More Than $100 Million Already Stolen in 2020

In 2020, we’ve witnessed plenty of attacks on DeFi protocols, resulting in millions of dollars lost by regular investors. According to CipherTrace’s November report, the amount surpasses $100 million, meaning that at the time of this writing, it’s undoubtedly more.

Moreover, the report also indicates that funds from some of the largest industry hacks of the year, such as the one of KuCoin, were laundered through DeFi solutions.

Clearly, there are plenty of pressure points to consider. Michael Beck, Project Lead at UNION Finance, shared some of his views on the matter with CryptoPotato:

“Preventative measures for securing smart contracts (e.g., bug bounties, audits, etc.) are wholly insufficient to meet the blossoming ingenuity of audacious financial engineers and smart contract hackers probing open code on Ethereum.”

Beck also said that it’s entirely possible for the issues to amplify as we go forward. “With time and capital resources (flash loans) on hand, malicious or even just intellectually curious users can unearth vulnerabilities that rapid-prototyping developers or even seasoned teams miss.”

Michael Beck, project lead at UNION Finance.
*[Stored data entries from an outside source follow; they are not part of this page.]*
-- ==== Sys2Proof/Machine/Scheduler.lean ====
section
/-! DEFINITION. The scheduler (45_live_control R260, R269, 60_exceptions R360, R361): which of the wake-ups, index pulses,
head and seek timers comes next, and what each does. Same tick: wake-up, index, head, seek timers, then events
(log 18). -/

namespace Sys2Proof.Machine

/-- What the scheduler delivers by itself. -/
inductive Alarm where
  | wake
  | index
  | head
  | seek (u : Nat)
  deriving DecidableEq, Repr

/-- The drive whose index pulses the Command Engine counts: the live drive, or that of the command in execution once its
head is loaded. A pulse at the very tick at which this begins is delivered after it (log 18). -/
def watched (s : State) : Option Nat :=
  match s.live.drive with
  | some d => some d
  | none => if s.job.step = .none ∨ s.job.step = .headLoad ∨ s.job.step = .draining then none else some s.job.unit.toNat

/-- The next index pulse not delivered yet (log 18). -/
def nextIndex (s : State) : Time :=
  match watched s with
  | none => .never
  | some d =>
    let m := (s.drive d).med
    if m.present then m.index.nextFrom (max s.now s.idxDone) else .never

/-- The seek timers that run, with their drives. -/
def seekTimers : Nat → List Drive → List (Nat × Alarm)
  | _, [] => []
  | u, d :: ds =>
    match d.stepAt with
    | some t => (t, .seek u) :: seekTimers (u + 1) ds
    | none => seekTimers (u + 1) ds

/-- Everything the scheduler may deliver, in the order of one tick. -/
def alarms (s : State) : List (Nat × Alarm) :=
  (s.wakeups.take 1).map (fun t => (t, .wake))
    ++ (match nextIndex s with | .ticks t => [(t, .index)] | .never => [])
    ++ (match s.ctrl.headAt with | some t => [(t, .head)] | none => [])
    ++ seekTimers 0 s.drives

/-- The earliest of them; of those at one tick the first. -/
def firstAlarm : List (Nat × Alarm) → Option (Nat × Alarm)
  | [] => none
  | a :: rest =>
    match firstAlarm rest with
    | none => some a
    | some b => if b.1 < a.1 then some b else some a

/-- Real time reaches `t`; it never goes back. -/
def reach (t : Nat) (s : State) : State := { s with now := max s.now t }

/-- An alarm at time `t`. -/
def sound (t : Nat) (a : Alarm) (s : State) : State :=
  match a with
  | .wake => (reach t { s with wakeups := s.wakeups.drop 1 }).issue (syncThen .afterWake)
  | .index => (reach t { s with idxDone := t + 1 }).issue (syncThen .afterIndex)
  | .head => headTick (reach t s)
  | .seek u => seekTick u (reach t s)

/-- The alarm due not later than `limit`. -/
def dueBy (limit : Time) (s : State) : Option (Nat × Alarm) :=
  match firstAlarm (alarms s) with
  | none => none
  | some a => if Time.le (.ticks a.1) limit then some a else none

end Sys2Proof.Machine
end

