-- ==== Sys2Proof/Certificates/Slice0/Obligations.lean ====
section
/-! DEFINITION. The statements for the provers. -/

open Sys2Proof Sys2Proof.Machine Sys2Proof.Safety

/-! Encoding and fetching. -/

/-- A step runs the instruction that the request at the head of the inbox decodes to, with that request taken out of the
inbox and nothing else done around it (log 6). -/
def Obligations.StepRunsDecodedInstruction : Prop :=
  ∀ (s : State) (r : Request) (rest : List Input) (i : Instr),
    s.inbox = .request r :: rest → decode r = .ok i → step s = exec i { s with inbox := rest }

/-- A few codes written out from 30_encoding R115, R116, R134, R135, R136 and 46_command_engine R291 decode to their
instructions. -/
def Obligations.WrittenCodesDecode : Prop :=
  decode ⟨.op, [0x10], [.ticks 0, .ticks 4]⟩ = .ok (.liveStart 0 .searchAddressMarkData) ∧
  decode ⟨.op, [0x03], [.ticks 24000]⟩ = .ok (.getNextBit (.ticks 24000)) ∧
  decode ⟨.op, [0x06], [.never]⟩ = .ok (.commit .never) ∧
  decode ⟨.op, [0x17], []⟩ = .ok (.reservedOp 0x17) ∧
  decode ⟨.state, [0x0D], [.never]⟩ = .ok (.writeTrackSector .never) ∧
  decode ⟨.state, [0x11], []⟩ = .ok (.reservedState 0x11) ∧
  decode ⟨.mark16, [0x89, 0x44], []⟩ = .ok .syncMfm ∧
  decode ⟨.raw16, [0x54, 0x12], []⟩ = .ok (.mfmByte true 0x4E) ∧
  decode ⟨.am8, [0xF8], []⟩ = .ok .amDdata ∧
  decode ⟨.flag, [0x04], []⟩ = .ok .fOverrun ∧
  decode ⟨.hostcmd, [0x4A, 0x01], []⟩ = .ok (.readId 2 0x01)

/-- Decoding what the encoder writes gives the instruction back, for every well-formed instruction and every value of
every operand. -/
def Obligations.DecodeInvertsEncode : Prop :=
  ∀ i : Instr, i.wf = true → decode (encode i) = .ok i

/-- The MFM and FM encodings: data cells carry the byte; an MFM clock cell is 1 exactly when both data bits beside it are
0; every FM clock cell is 1 (30_encoding R112, R113, R114). Every raw word has one reading: the instruction it decodes to
is well-formed and is written as that word. -/
def Obligations.RawWordsHaveOneReading : Prop :=
  (∀ (p : Bool) (v : Byte) (k : Nat), k < 8 →
    (mfmWord p v).getLsbD (2 * k) = v.getLsbD k ∧
    (mfmWord p v).getLsbD (2 * k + 1) = (!v.getLsbD k && !(if k = 7 then p else v.getLsbD (k + 1))) ∧
    (fmWord v).getLsbD (2 * k) = v.getLsbD k ∧ (fmWord v).getLsbD (2 * k + 1) = true ∧
    dataByte (mfmWord p v) = v ∧ dataByte (fmWord v) = v) ∧
  ∀ w : Word, (decodeRaw w).wf = true ∧ encode (decodeRaw w) = encodeWord .raw16 w

/-! The PLL. -/

/-- PLL_SET_CLOCK: a period of 2 or more sets the constants and the period and nothing else, a shorter one is refused;
with the reference fractions the bounds enclose the period. PLL_RESET: the cursor is set, to a number or NEVER, the
adjustments cleared, the buffered transitions discarded, write mode left; the period and PLL_SET_CLOCK's values are
kept. -/
def Obligations.PllSetClockAndResetResult : Prop :=
  (∀ (s : State) (period : Nat), 2 ≤ period →
    exec (.pllSetClock period) s = .next { s with
      outcome := .none
      pll := { s.pll with
        nominal := period
        period := period
        adjBase := period * s.par.pllFreqNum / s.par.pllFreqDen
        minPeriod := period * s.par.pllMinNum / s.par.pllMinDen
        maxPeriod := period * s.par.pllMaxNum / s.par.pllMaxDen
        maxAdj := s.par.pllMaxPhaseAdj.getD (period * s.par.pllMinNum / s.par.pllMinDen - 1) } }) ∧
  (∀ (s : State) (period : Nat), period < 2 → exec (.pllSetClock period) s = .refused .clockPeriodTooShort) ∧
  (∀ (s t : State) (period : Nat), s.par = Params.reference → exec (.pllSetClock period) s = .next t →
    1 ≤ t.pll.minPeriod ∧ t.pll.minPeriod ≤ period ∧ period ≤ t.pll.maxPeriod) ∧
  (∀ (s : State) (t : Time),
    exec (.pllReset t) s = .next { s with
      outcome := .none
      pll := { s.pll with ctime := t, phaseAdjust := 0, freqHist := 0, wbuf := [], writeStart := .never } })

/-- GET_NEXT_BIT: NOBIT changes nothing; a cell without a transition reads 0; a cell with one reads 1 and corrects the
phase and, after a run of errors of one sign, the period. `next` is the end of the cell. With the cursor at NEVER a
finite limit gives NOBIT and no limit a 0 cell. -/
def Obligations.GetNextBitResult : Prop :=
  (∀ (s : State) (limit : Time) (c next : Nat), s.pll.ctime = .ticks c →
    (next : Int) = c + s.pll.period + s.pll.phaseAdjust →
    (Time.lt limit (.ticks next) = true → exec (.getNextBit limit) s = .next (s.setOutcome .noBit)) ∧
    (Time.lt limit (.ticks next) = false →
      (Time.lt (.ticks next) (mediumNext s (.ticks c)) = true →
        exec (.getNextBit limit) s = .next { s with
          outcome := .bit0
          pll := { s.pll with ctime := .ticks next, phaseAdjust := 0 } }) ∧
      (∀ (edge : Nat) (delta hist : Int), mediumNext s (.ticks c) = .ticks edge → edge ≤ next →
        delta = (edge : Int) - ((next : Int) - (s.pll.period / 2 : Nat)) →
        hist = (if delta < 0 then
            (if s.pll.freqHist < 0 then max (s.pll.freqHist - 1) (-s.par.pllFreqHistMin) else -1)
          else if 0 < delta then
            (if 0 < s.pll.freqHist then min (s.pll.freqHist + 1) s.par.pllFreqHistMin else 1)
          else 0) →
        exec (.getNextBit limit) s = .next { s with
          outcome := .bit1
          pll := { s.pll with
            ctime := .ticks next
            phaseAdjust := clamp ((delta * s.par.pllPhaseNum).tdiv s.par.pllPhaseDen) (-s.pll.maxAdj) s.pll.maxAdj
            freqHist := hist
            period :=
              if s.par.pllFreqHistMin ≤ hist.natAbs then
                (clamp (s.pll.period + (s.pll.adjBase * delta).tdiv s.pll.period) s.pll.minPeriod
                  s.pll.maxPeriod).toNat
              else s.pll.period } }))) ∧
  (∀ s : State, s.pll.ctime = .never →
    (∀ n : Nat, exec (.getNextBit (.ticks n)) s = .next (s.setOutcome .noBit)) ∧
    exec (.getNextBit .never) s = .next { s with outcome := .bit0, pll := { s.pll with phaseAdjust := 0 } })

/-- Of several transitions in one cell only the first is looked at: after the cell has been read as a 1, no transition up
to the cell's end is returned by a look from the cell's end or any later time. -/
def Obligations.SecondTransitionInCellIsLost : Prop :=
  ∀ (s t : State) (limit : Time) (first last : Nat), exec (.getNextBit limit) s = .next t → t.outcome ≠ .noBit →
    s.pll.cellEnd = .ticks last → mediumNext s s.pll.ctime = .ticks first → first ≤ last →
    t.outcome = .bit1 ∧ t.pll.ctime = .ticks last ∧
      ∀ second later : Nat, second ≤ last → last ≤ later → mediumNext t (.ticks later) ≠ .ticks second

/-- Every cell read has positive length, at most the longest period and adjustment, and leaves the PLL with its period
and adjustment within their bounds, so that the next cell has positive length too. -/
def Obligations.CellsHavePositiveLength : Prop :=
  ∀ (s t : State) (limit : Time) (c : Nat), PllSound s.pll → s.pll.ctime = .ticks c →
    exec (.getNextBit limit) s = .next t → t.outcome ≠ .noBit →
    PllSound t.pll ∧ ∃ e : Nat, t.pll.ctime = .ticks e ∧ c < e ∧ e ≤ c + s.pll.maxPeriod + s.pll.maxAdj

/-- With no transition ahead of the cursor every call returns 0 and moves the cursor by exactly the period, after the
first call, which still applies the pending phase adjustment; the period and the history stay. -/
def Obligations.SilenceReadsZero : Prop :=
  ∀ (s : State) (c next : Nat), s.pll.ctime = .ticks c → (next : Int) = c + s.pll.period + s.pll.phaseAdjust →
    c ≤ next → (∀ t : Nat, c ≤ t → mediumNext s (.ticks t) = .never) →
    exec (.getNextBit .never) s = .next { s with
      outcome := .bit0
      pll := { s.pll with ctime := .ticks next, phaseAdjust := 0 } } ∧
    ∀ n : Nat,
      exec (.getNextBit .never) { s with
        pll := { s.pll with ctime := .ticks (next + n * s.pll.period), phaseAdjust := 0 } } = .next { s with
          outcome := .bit0
          pll := { s.pll with ctime := .ticks (next + (n + 1) * s.pll.period), phaseAdjust := 0 } }

/-! The write encoder. -/

/-- WRITE_NEXT_BIT: the implicit start of write mode; WOULD_EXCEED with nothing else changed; a 0 cell moves the cursor;
a 1 cell buffers one transition at its center; a full buffer is a fault. -/
def Obligations.WriteNextBitResult : Prop :=
  ∀ (s : State) (bit : Bool) (limit : Time) (p : Pll) (c etime : Nat), s.pll.ctime = .ticks c →
    p = (match s.pll.writeStart with
      | .never => { s.pll with writeStart := .ticks c, wbuf := [] }
      | .ticks _ => s.pll) →
    etime = c + s.pll.period →
    (Time.lt limit (.ticks etime) = true →
      exec (.writeNextBit bit limit) s = .next { s with pll := p, outcome := .wouldExceed }) ∧
    (Time.lt limit (.ticks etime) = false →
      (bit = false →
        exec (.writeNextBit bit limit) s = .next { s with pll := { p with ctime := .ticks etime }, outcome := .ok }) ∧
      (bit = true → p.wbuf.length < s.par.wbufLen →
        exec (.writeNextBit bit limit) s = .next { s with
          pll := { p with ctime := .ticks etime, wbuf := p.wbuf ++ [.ticks (c + s.pll.period / 2)] }
          outcome := .ok }) ∧
      (bit = true → s.par.wbufLen ≤ p.wbuf.length →
        exec (.writeNextBit bit limit) s = .fault .writeBufferOverflow))

/-- COMMIT: nothing outside write mode or for an empty span; otherwise the span [write_start_time, tm) of the current
drive's medium is erased and the buffered transitions are on it (one before the span where it lies, log 47), every other
time and every other drive reads as before, a protected or absent medium is not written; out of order it is refused. -/
def Obligations.CommitReplacesSpan : Prop :=
  ∀ (s : State) (tm : Time),
    ((s.pll.writeStart = .never ∨ s.pll.writeStart = tm) →
      exec (.commit tm) s = .next (s.setOutcome .none)) ∧
    (∀ b : Nat, s.pll.writeStart = .ticks b → Time.lt (.ticks b) tm = true →
      (∀ x ∈ s.pll.wbuf, Time.lt x tm = true) →
      ∃ t, exec (.commit tm) s = .next t ∧
        t.pll = { s.pll with writeStart := tm, wbuf := [] } ∧
        t = { s with pll := t.pll, drives := t.drives, outcome := .none } ∧
        (∀ d : Nat, d ≠ s.currentDrive → t.drive d = s.drive d) ∧
        (s.currentDrive < s.drives.length → s.medium.present = true → s.medium.wp = false →
          t.medium = { s.medium with flux := t.medium.flux } ∧
          t.drive s.currentDrive = { s.drive s.currentDrive with med := t.medium } ∧
          ∀ x : Nat, t.medium.flux.has x =
            if s.pll.wbuf.contains (.ticks x) then true
            else if b ≤ x ∧ Time.lt (.ticks x) tm = true then false else s.medium.flux.has x) ∧
        (s.medium.present = false ∨ s.medium.wp = true → ∀ d : Nat, t.drive d = s.drive d)) ∧
    (∀ b : Nat, s.pll.writeStart = .ticks b → tm ≠ .ticks b →
      (Time.lt tm (.ticks b) = true ∨ ∃ x ∈ s.pll.wbuf, Time.lt x tm = false) →
      exec (.commit tm) s = .refused .commitOutOfOrder)
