-- ==== Sys2Proof/Laws/Commands.lean ====
section
/-! SUPPORT. The Command Engine's shared operations: when a command is accepted, where its checks lead, what a slot's
change leaves alone. -/

namespace Sys2Proof.Laws

open Sys2Proof.Machine

/-- A command accepted: its effect on the state with the command buffer emptied and the terminal count flags cleared
(46_command_engine R290, R297). -/
theorem accepted_command {s : State} (f : State → State) (h : s.ctrl.phase = .command) (hr : heldInReset s = false) :
    accepted s f = .next ((f (writeCfg { s.cfg with tcDone := false }
      (s.setCtrl { s.ctrl with cmdBuf := [], tc := false }))).setOutcome .none) := by
  simp [accepted, h, hr]

/-- The clearing of `cfg.tc_done` at a command's start disturbs nothing when no drive is live or it is clear already
(70_reset_and_hazards R402). -/
theorem writeCfg_clear {s : State} (h : s.live.drive = none ∨ s.cfg.tcDone = false) :
    writeCfg { s.cfg with tcDone := false } s = { s with cfg := { s.cfg with tcDone := false } } := by
  rcases h with h | h
  · exact writeCfg_idle h
  · have hc : ({ s.cfg with tcDone := false } : Cfg) = s.cfg := by rw [← h]
    rw [hc, writeCfg_same]

/-- A command ignored (46_command_engine R310). -/
theorem accepted_ignored {s : State} (f : State → State) (h : s.ctrl.phase ≠ .command ∨ heldInReset s = true) :
    accepted s f = .next s := by
  have hn : ¬(s.ctrl.phase = .command ∧ heldInReset s = false) := by
    rcases h with h | h <;> simp [h]
  rw [accepted, if_neg hn]

/-- The unit number of a head/unit byte. -/
theorem unitOf_toNat (b : Byte) : (unitOf b).toNat = b.toNat % 4 := by
  simp [unitOf, BitVec.extractLsb']

/-- A slot that keeps its medium keeps every medium. -/
theorem setDrive_med (s : State) (u : Nat) (x : Drive) (hx : x.med = (s.drive u).med) (d : Nat) :
    ((s.setDrive u x).drive d).med = (s.drive d).med := by
  simp only [State.drive, State.setDrive, List.getD_eq_getElem?_getD, List.getElem?_set]
  split
  · split
    · subst_vars
      simpa [State.drive] using hx
    · rename_i h1 h2
      subst h1
      simp [h2]
  · rfl

/-- A pending status keeps every medium. -/
theorem pendStatus_med (u : Nat) (b : Byte) (s : State) (d : Nat) : ((pendStatus u b s).drive d).med = (s.drive d).med :=
  setDrive_med s u { s.drive u with pending := some (b ||| headUnit false (BitVec.ofNat 2 u)) } rfl d

/-- A seek that ends keeps every medium. -/
theorem seekDone_med (u : Nat) (b : Byte) (s : State) (d : Nat) : ((seekDone u b s).drive d).med = (s.drive d).med :=
  (pendStatus_med u b _ d).trans
    (setDrive_med s u { s.drive u with mainState := .idle, subState := .commandDone, stepAt := none } rfl d)

/-- A seek interrupted keeps every medium. -/
theorem interruptSeek_med (u : Nat) (s : State) (d : Nat) :
    ((interruptSeek u s).drive d).med = (s.drive d).med := by
  unfold interruptSeek
  split
  · exact seekDone_med u _ s d
  · rfl

/-- Interrupting a seek touches slots and INTRQ alone. -/
theorem interruptSeek_frame (u : Nat) (s : State) :
    interruptSeek u s = { s with
      drives := (interruptSeek u s).drives
      ctrl := { s.ctrl with intrq := s.ctrl.intrq || (s.drive u).seeking } } := by
  unfold interruptSeek
  split <;> rename_i h
  · simp [h, seekDone, pendStatus, raiseIntrq, State.setCtrl, State.setDrive]
  · simp [h]

/-- A drive that does not seek has no seek to interrupt. -/
theorem interruptSeek_idle {u : Nat} {s : State} (h : (s.drive u).seeking = false) : interruptSeek u s = s := by
  simp [interruptSeek, h]

/-- A drive that seeks: the seek is over, its status pending. -/
theorem interruptSeek_seeking {u : Nat} {s : State} (hu : u < s.drives.length) (hs : (s.drive u).seeking = true) :
    (interruptSeek u s).drive u = { s.drive u with
      mainState := .idle, subState := .commandDone, stepAt := none
      pending := some (st0Abnormal ||| st0SeekEnd ||| headUnit false (BitVec.ofNat 2 u)) } := by
  rw [interruptSeek, if_pos hs]
  simp [seekDone, pendStatus, raiseIntrq, State.setCtrl, State.setDrive, State.drive, hu]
Source: LInkedIn


Indeed, just a week ago, yet another DeFi protocol, Warp Finance, was exploited for $7.7 million in a flash loan attack. Beck said that the defi space “clearly needs protection products – like various derivatives for hedging asset and protocol exposure – to prived restitution as a fail-safe in the inevitable event that preventative measures again prove insufficient.”

He also clarified that his project’s (UNION) goal is to provide the cornerstone infrastructure to protect participants such as buyers and liquidity providers, as well as community-directed issuance of variable asset-protection instruments.

Looking Forward Into 2021

Clearly, 2020 has paved the way for massive expansion for DeFi products as there’s an obvious and tremendous market for them. A 2500% increase in the value locked, as mentioned above, is definitive proof of that.

However, it’s also important to highlight the challenges that DeFi brings to regular investors and also to seasoned developers and teams who are evidently not out of harm’s way. There are plenty of examples to back this up, including the Warp Finance flash loan exploit, as well as the multiple attacks on the DeFi protocol bZx.

Moreover, the DeFi craze also highlighted some existing inefficiencies with Ethereum’s network where gas prices skyrocketed, making it very challenging for retail folks to participate. With the network’s transition to Ethereum 2.0, however, the team hopes to tackle these challenges.